There is no question that Islamic fundamentalism is often tied, quite closely, to the advocacy of violence. As undeniably, Christian fundamentalism is often tied closely to the advocacy of violence. Christians are not a threat to good and decent people. Muslims are not a threat to good and decent people. Fundamentalism is a threat to good and decent people.
Fundamentalism almost without exception leads people first to a more strident, more disciplined, adherence to literal translations of doctrine and then to a seperation, based on levels of adherence, of people and societies from one another.

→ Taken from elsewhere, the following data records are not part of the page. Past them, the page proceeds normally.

-- ==== Sys2Proof/Laws/Frame3.lean ====
section
/-!
SUPPORT. Sys2Proof/Laws/Frame3.lean: the parts of the state that each operation may write, part 3 of 7, in the order in which the
operations call each other. One lemma an operation: a frame goes through it.
-/

namespace Sys2Proof.Machine

theorem Frame.ofCmdLinkRestart {m : Nat} {s u : State} (k : 0x100008d0 ||| m = m) : Frame m s (cmdLinkRestart u).state ↔ Frame m s u := by
  refine Frame.thru (m := 0x100008d0) ?_ k
  unfold cmdLinkRestart
  simp (disch := decide) only [↓Frame.portDown, ↓Frame.ite, Frame.refl, ite_self, ok, refuse, apply_ite CmdResult.state]

theorem Frame.ofCmdPrpFlush {m : Nat} {s u : State} (k : 0x80000 ||| m = m) : Frame m s (cmdPrpFlush u).state ↔ Frame m s u := by
  refine Frame.thru (m := 0x80000) ?_ k
  unfold cmdPrpFlush
  simp (disch := decide) only [↓Frame.setPort, ↓Frame.ite, Frame.refl, ite_self, ok, refuse, apply_ite CmdResult.state]

theorem Frame.ofPortCommand {m : Nat} {s u : State} {x1 : ℕ} (k : 0x100808d0 ||| m = m) : Frame m s (portCommand x1 u).state ↔ Frame m s u := by
  refine Frame.thru (m := 0x100808d0) ?_ k
  unfold portCommand
  repeat' (first | simp (disch := decide) only [↓Frame.ofCmdLinkRestart, ↓Frame.ofCmdMcastClear, ↓Frame.ofCmdMcastWrite, ↓Frame.ofCmdPrpFlush, Frame.refl, refuse] | split)

theorem Frame.stepLattices {m : Nat} {s u : State} {x1 : ℕ} (k : 0x8000000 ||| m = m) : Frame m s (State.stepLattices u x1) ↔ Frame m s u := by
  refine Frame.thru (m := 0x8000000) ?_ k
  unfold State.stepLattices
  simp (disch := decide) only [↓Frame.setLoom, Frame.refl]

theorem Frame.pulsePut {m : Nat} {s u : State} {x1 : ℕ} {x2 : PulseSt} (k : 0x2010 ||| m = m) : Frame m s (State.pulsePut u x1 x2) ↔ Frame m s u := by
  refine Frame.thru (m := 0x2010) ?_ k
  unfold State.pulsePut
  simp (disch := decide) only [↓Frame.putFld, ↓Frame.setTime, Frame.refl]

theorem Frame.skipPulses {m : Nat} {s u : State} {x1 : Bool} {x2 : ℕ} (k : 0x100028d0 ||| m = m) : Frame m s (State.skipPulses u x1 x2) ↔ Frame m s u := by
  refine Frame.thru (m := 0x100028d0) ?_ k
  unfold State.skipPulses
  repeat' (first | simp (disch := first | decide | rfl | (intros; simp (disch := first | decide | rfl | (intros; simp (disch := decide) only [↓Frame.count, ↓Frame.drive, ↓Frame.event, ↓Frame.pulsePut, ↓Frame.raise, ↓Frame.ite, ↓Frame.foldl, ↓Frame.foldlFst, Frame.refl, ite_self, ok, refuse, apply_ite CmdResult.state, apply_ite Prod.fst, apply_ite Prod.snd])) only [↓Frame.count, ↓Frame.drive, ↓Frame.event, ↓Frame.pulsePut, ↓Frame.raise, ↓Frame.ite, ↓Frame.foldl, ↓Frame.foldlFst, Frame.refl, ite_self, ok, refuse, apply_ite CmdResult.state, apply_ite Prod.fst, apply_ite Prod.snd])) only [↓Frame.foldl, Frame.refl] | split)

theorem Frame.stepGrid {m : Nat} {s u : State} {x1 : ℕ} (k : 0x180028d8 ||| m = m) : Frame m s (State.stepGrid u x1) ↔ Frame m s u := by
  refine Frame.thru (m := 0x180028d8) ?_ k
  unfold State.stepGrid
  repeat' (first | simp (disch := first | decide | rfl | (intros; simp (disch := first | decide | rfl | (intros; simp (disch := decide) only [↓Frame.event, ↓Frame.setBases, ↓Frame.setTime, ↓Frame.skipPulses, ↓Frame.stepLattices, ↓Frame.ite, ↓Frame.foldl, ↓Frame.foldlFst, Frame.refl, ite_self, ok, refuse, apply_ite CmdResult.state, apply_ite Prod.fst, apply_ite Prod.snd])) only [↓Frame.event, ↓Frame.setBases, ↓Frame.setTime, ↓Frame.skipPulses, ↓Frame.stepLattices, ↓Frame.ite, ↓Frame.foldl, ↓Frame.foldlFst, Frame.refl, ite_self, ok, refuse, apply_ite CmdResult.state, apply_ite Prod.fst, apply_ite Prod.snd])) only [↓Frame.event, ↓Frame.setBases, ↓Frame.setTime, ↓Frame.skipPulses, ↓Frame.stepLattices, ↓Frame.ite, Frame.refl, ite_self] | split)

theorem Frame.ofCmdSetGrid {m : Nat} {s u : State} (k : 0x180028d8 ||| m = m) : Frame m s (cmdSetGrid u).state ↔ Frame m s u := by
  refine Frame.thru (m := 0x180028d8) ?_ k
  unfold cmdSetGrid
  simp (disch := decide) only [↓Frame.setTime, ↓Frame.stepGrid, ↓Frame.ite, Frame.refl, ite_self, ok, refuse, apply_ite CmdResult.state]

theorem Frame.ofCmdSetTest {m : Nat} {s u : State} (k : 0x180028d8 ||| m = m) : Frame m s (cmdSetTest u).state ↔ Frame m s u := by
  refine Frame.thru (m := 0x180028d8) ?_ k
  unfold cmdSetTest
  repeat' (first | simp (disch := first | decide | rfl | (intros; simp (disch := first | decide | rfl | (intros; simp (disch := decide) only [↓Frame.ofOk, ↓Frame.ofRefuse, ↓Frame.setBases, ↓Frame.skipPulses, ↓Frame.stepLattices, ↓Frame.ite, ↓Frame.foldl, ↓Frame.foldlFst, Frame.refl, ite_self, ok, refuse, apply_ite CmdResult.state, apply_ite Prod.fst, apply_ite Prod.snd])) only [↓Frame.ofOk, ↓Frame.ofRefuse, ↓Frame.setBases, ↓Frame.skipPulses, ↓Frame.stepLattices, ↓Frame.ite, ↓Frame.foldl, ↓Frame.foldlFst, Frame.refl, ite_self, ok, refuse, apply_ite CmdResult.state, apply_ite Prod.fst, apply_ite Prod.snd])) only [↓Frame.setBases, ↓Frame.skipPulses, ↓Frame.stepLattices, ↓Frame.ite, Frame.refl, ite_self, ok, refuse, apply_ite CmdResult.state] | split)

theorem Frame.ofCmdPathAccept {m : Nat} {s u : State} (k : 0x2100079d0 ||| m = m) : Frame m s (cmdPathAccept u).state ↔ Frame m s u := by
  refine Frame.thru (m := 0x2100079d0) ?_ k
  unfold cmdPathAccept
  simp (disch := decide) only [↓Frame.event, ↓Frame.putReg, ↓Frame.setServo, ↓Frame.setTime, ↓Frame.ite, Frame.refl, ite_self, ok, refuse, apply_ite CmdResult.state]

theorem Frame.ofCmdClearAsym {m : Nat} {s u : State} (k : 0x10 ||| m = m) : Frame m s (cmdClearAsym u).state ↔ Frame m s u := by
  refine Frame.thru (m := 0x10) ?_ k
  unfold cmdClearAsym
  simp (disch := decide) only [↓Frame.putReg, ↓Frame.ite, Frame.refl, ite_self, ok, refuse, apply_ite CmdResult.state]

theorem Frame.ofCmdSetUtc {m : Nat} {s u : State} (k : 0x100028d0 ||| m = m) : Frame m s (cmdSetUtc u).state ↔ Frame m s u := by
  refine Frame.thru (m := 0x100028d0) ?_ k
  unfold cmdSetUtc
  simp (disch := decide) only [↓Frame.announceLeap, ↓Frame.putFld, ↓Frame.setTime, ↓Frame.ite, Frame.refl, ite_self, ok, refuse, apply_ite CmdResult.state]

theorem Frame.ofCmdPulseArm {m : Nat} {s u : State} (k : 0x2010 ||| m = m) : Frame m s (cmdPulseArm u).state ↔ Frame m s u := by
  refine Frame.thru (m := 0x2010) ?_ k
  unfold cmdPulseArm
  simp (disch := decide) only [↓Frame.pulsePut, ↓Frame.ite, Frame.refl, ite_self, ok, refuse, apply_ite CmdResult.state]

theorem Frame.ofCmdPulseDisarm {m : Nat} {s u : State} (k : 0x2810 ||| m = m) : Frame m s (cmdPulseDisarm u).state ↔ Frame m s u := by
  refine Frame.thru (m := 0x2810) ?_ k
  unfold cmdPulseDisarm
  simp (disch := decide) only [↓Frame.drive, ↓Frame.putFld, ↓Frame.setTime, ↓Frame.ite, Frame.refl, ite_self, ok, refuse, apply_ite CmdResult.state]

theorem Frame.ofTimeCommand {m : Nat} {s u : State} {x1 : ℕ} (k : 0x2180079d8 ||| m = m) : Frame m s (timeCommand x1 u).state ↔ Frame m s u := by
  refine Frame.thru (m := 0x2180079d8) ?_ k
  unfold timeCommand
  repeat' (first | simp (disch := decide) only [↓Frame.ofCmdClearAsym, ↓Frame.ofCmdPathAccept, ↓Frame.ofCmdPulseArm, ↓Frame.ofCmdPulseDisarm, ↓Frame.ofCmdSetGrid, ↓Frame.ofCmdSetTest, ↓Frame.ofCmdSetUtc, Frame.refl, refuse] | split)

theorem Frame.ofCmdStreamState {m : Nat} {s u : State} (k : 0x0 ||| m = m) : Frame m s (cmdStreamState u).state ↔ Frame m s u := by
  refine Frame.thru (m := 0x0) ?_ k
  unfold cmdStreamState
  simp (disch := decide) only [Frame.refl, ite_self, ok, refuse, apply_ite CmdResult.state]

theorem Frame.putStream {m : Nat} {s u : State} {x1 : ℕ} {x2 : StreamSt} (k : 0x200000 ||| m = m) : Frame m s (State.putStream u x1 x2) ↔ Frame m s u := by
  refine Frame.thru (m := 0x200000) ?_ k
  unfold State.putStream
  simp (disch := decide) only [↓Frame.setHeddle, Frame.refl]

Refusing to tie any particular religion to acts of murder is not just jittery PC nonsense. It's common sense.
The KKK considers itself a Christian organization. Much like the Koran, perhaps moreso, the Bible is strewn with verse that can appear to support the violent overthrow and destruction of any person or party who leads individuals away, not just from the true principles of the faith, but from very specific doctrine. No one would consider it reasonable to have asserted, following murderous acts by KKK members, that we really must wake up and realise how much of a threat Christianity, and Christians, pose to the ideals and institutions of American society.
Characterizing the spread of Muslim tradition or influence which comes with an influx of Muslims into a free society as a threat to be first eyed nervously and, as I'm assuming Sookhdeo is advocating, eventually mitigated through force of law is actually a fine example of the ignorance and political correctness, in this case conservative, which Sookhdeo is deriding in his article.
His insistance that it is naive to consider Islam a religion of peace again loses site of the fact that, when partnered with fundamentlism, no religion can be a religion of peace. Before rushing to raise the war cry in response to the inclusion of muslim tradition and customs in local western governments, allowing for choice in food, education, and faith, we'd be wise to consider that as Carl Rove, a supreme power broker, roams the halls of the most powerful institution in the world he's whistling the melody of "onward Christian soldiers".

Tim said...

The KKK is pretty much universally condemned by everyone who's anyone in Christianity, even among fundamentalists.

Where are the prominent voices of condemnation within Islam?